Time Limit: 1000MS		Memory Limit: 65536K
Total Submissions: 13114		Accepted: 4571

Description

Farmer John's cows enjoy reading books, and FJ has discovered that his cows produce more milk when they read books of a somewhat intellectual nature. He decides to update the barn library to replace all of the cheap romance novels with textbooks on algorithms and mathematics. Unfortunately, a shipment of these new books has fallen in the mud and their ISBN numbers are now hard to read. 

An ISBN (International Standard Book Number) is a ten digit code that uniquely identifies a book. The first nine digits represent the book and the last digit is used to make sure the ISBN is correct. To verify that an ISBN number is correct, you calculate a sum that is 10 times the first digit plus 9 times the second digit plus 8 times the third digit ... all the way until you add 1 times the last digit. If the final number leaves no remainder when divided by 11, the code is a valid ISBN. 

For example 0201103311 is a valid ISBN, since 
10*0 + 9*2 + 8*0 + 7*1 + 6*1 + 5*0 + 4*3 + 3*3 + 2*1 + 1*1 = 55. 

Each of the first nine digits can take a value between 0 and 9. Sometimes it is necessary to make the last digit equal to ten; this is done by writing the last digit as X. For example, 156881111X is a valid ISBN number. 

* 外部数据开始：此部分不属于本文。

/-- A failed descriptor is recorded in the engine's ERR registers and error source (R196, R205, R208). -/
def State.dmaFail (s : State) (e i code addr : Nat) : State :=
  let p := pEng e
  if e < 1024 then
    let s := if s.flag R.CORE_DMA_ERR_VALID p then s.incSat R.CORE_DMA_ERR_COUNT p 1
      else (((s.wr R.CORE_DMA_ERR_VALID p 1).wr R.CORE_DMA_ERR_CODE p code).wr R.CORE_DMA_ERR_COUNT p 1).wr
        R.CORE_DMA_ERR_DESC_ADDR p addr
    s.raise p Er.CORE_DMA_FAIL
  else
    let s := if s.flag R.CLU_CDMA_ERR_VALID p then s.incSat R.CLU_CDMA_ERR_COUNT p 1
      else ((((s.wr R.CLU_CDMA_ERR_VALID p 1).wr R.CLU_CDMA_ERR_CODE p code).wr R.CLU_CDMA_ERR_COUNT p 1).wr
        R.CLU_CDMA_ERR_QUAD p i).wr R.CLU_CDMA_ERR_DESC_ADDR p addr
    s.raise p Er.CLU_CDMA_FAIL

/-- The end of a descriptor (R196, R611): its signal, its engine's generator, which one that ends with SIG_OVERFLOW leaves as it was (DESIGN
CHOICE, log entry 137), whether a PUT stays without its acknowledgement (R202; log entry 124), its status, its counts, what the step
verdict notes of it (R231, R394) and its trace entry. -/
def State.dmaEnd (s : State) (e i : Nat) (d : DmaDesc) (st : Nat) : State :=
  let p := pEng e
  let (c, s) := if st ≠ St.OK then (st, s) else if d.inc = 0 then (St.OK, s) else s.sigAdd d.sig d.inc
  let s := s.engRngEnd e (if c = St.OK then d else { d with rng := none })
  let s := if d.opc = 5 ∧ (c = St.FLOW_TIMEOUT ∨ c = St.FLOW_FAILED ∨ c = St.FLOW_RESET ∨ c = St.ABORTED) then s.setCore d.core { s.core d.core with putLost := true } else s
  let s := if c = St.OK then s.cnt p (if e < 1024 then Cn.CORE_DMA_DONE else Cn.CLU_CDMA_DONE)
    else s.dmaFail e i c d.addr
  let s := if st ≠ St.OK ∧ d.errSignal = true ∧ d.inc ≠ 0 ∧ s.ownsSig d.fn d.sig = true then (s.sigAdd d.sig d.inc).2 else s
  let s := s.stepNote d.fn c
  s.trace d.fn 2 0x0C13 (c + d.sig * 2 ^ 16 + d.bytes % 2 ^ 32 * 2 ^ 32) p false (attrOf d.layer d.op 0)

/-- DMA_COMPLETE (R196): the `n`-th descriptor of queue `q` of the engine leaves it once its outcome is known. -/
def execDmaComplete (eng q n : Nat) (s : State) : Host.Outcome State Fault Refusal :=
  let x := s.eng eng
  .next (match (x.q q)[n]? with
    | none => s
    | some d =>
      match d.started, d.result with
      | true, some st => (s.putEng eng (x.setQ q ((x.q q).eraseIdx n))).dmaEnd eng q d st
      | _, _ => s)

end Sys2Proof.Machine
end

Your task is to fill in the missing digit from a given ISBN number where the missing digit is represented as '?'. 

Input

* Line 1: A single line with a ten digit ISBN number that contains '?' in a single position 

Output

* Line 1: The missing digit (0..9 or X). Output -1 if there is no acceptable digit for the position marked '?' that gives a valid ISBN. 

Sample Input

15688?111X

Sample Output

1

Source

USACO 2003 Fall Orange

一种数，如 0201103311是ISBN数，取值方法为 10*0 + 9*2 + 8*0 + 7*1 + 6*1 + 5*0 + 4*3 + 3*3 + 2*1 + 1*1 = 55. 如果这个值可以整除11，则成立，现在取一列中一个为？，算出如果这个是ISBN数，？代表什么数。

直接计算现有值的总和，然后运算出缺少位数的值。

注意点：

1）如果取不到任何值使得这个数位ISBN数，就输出-1.（1WA）

2）如果是末尾数为10，则输出'X';其他位数也可能为10，则输出-1.

3）如果取值不到，需要在结果变量初始化为-1.（1WA）

代码（1AC 2WA）：

#include <cstdio>
#include <cstdlib>

char str[15];

int main(void){
    int at, end;
    int i, j;
    int sum, result;

    while (scanf("%s", str) != EOF){
        sum = 0;
        for (i = 0; i < 10; i++){
            if (str[i] == '?'){
                at = 10 - i;
            }
            else{
                if (str[i] != 'X'){
                    sum += (str[i] - '0') * (10 - i);
                }
                else{
                    sum += 10;
                }
            }
        }
        end = (at == 1 ? 10 : 9);
        //printf("at%d, sum%d\n", at, sum);
        result = -1;
        for (i = 0; i <= end; i++){
            if ((sum + (i * at)) % 11 == 0){
                result = i;
                break;
            }
        }
        if (result != 10){
            printf("%d\n", result);
        }
        else if (result == 10 && at == 1){
            printf("X\n");
        }
        else{
            printf("-1\n");
        }
    }
    return 0;
}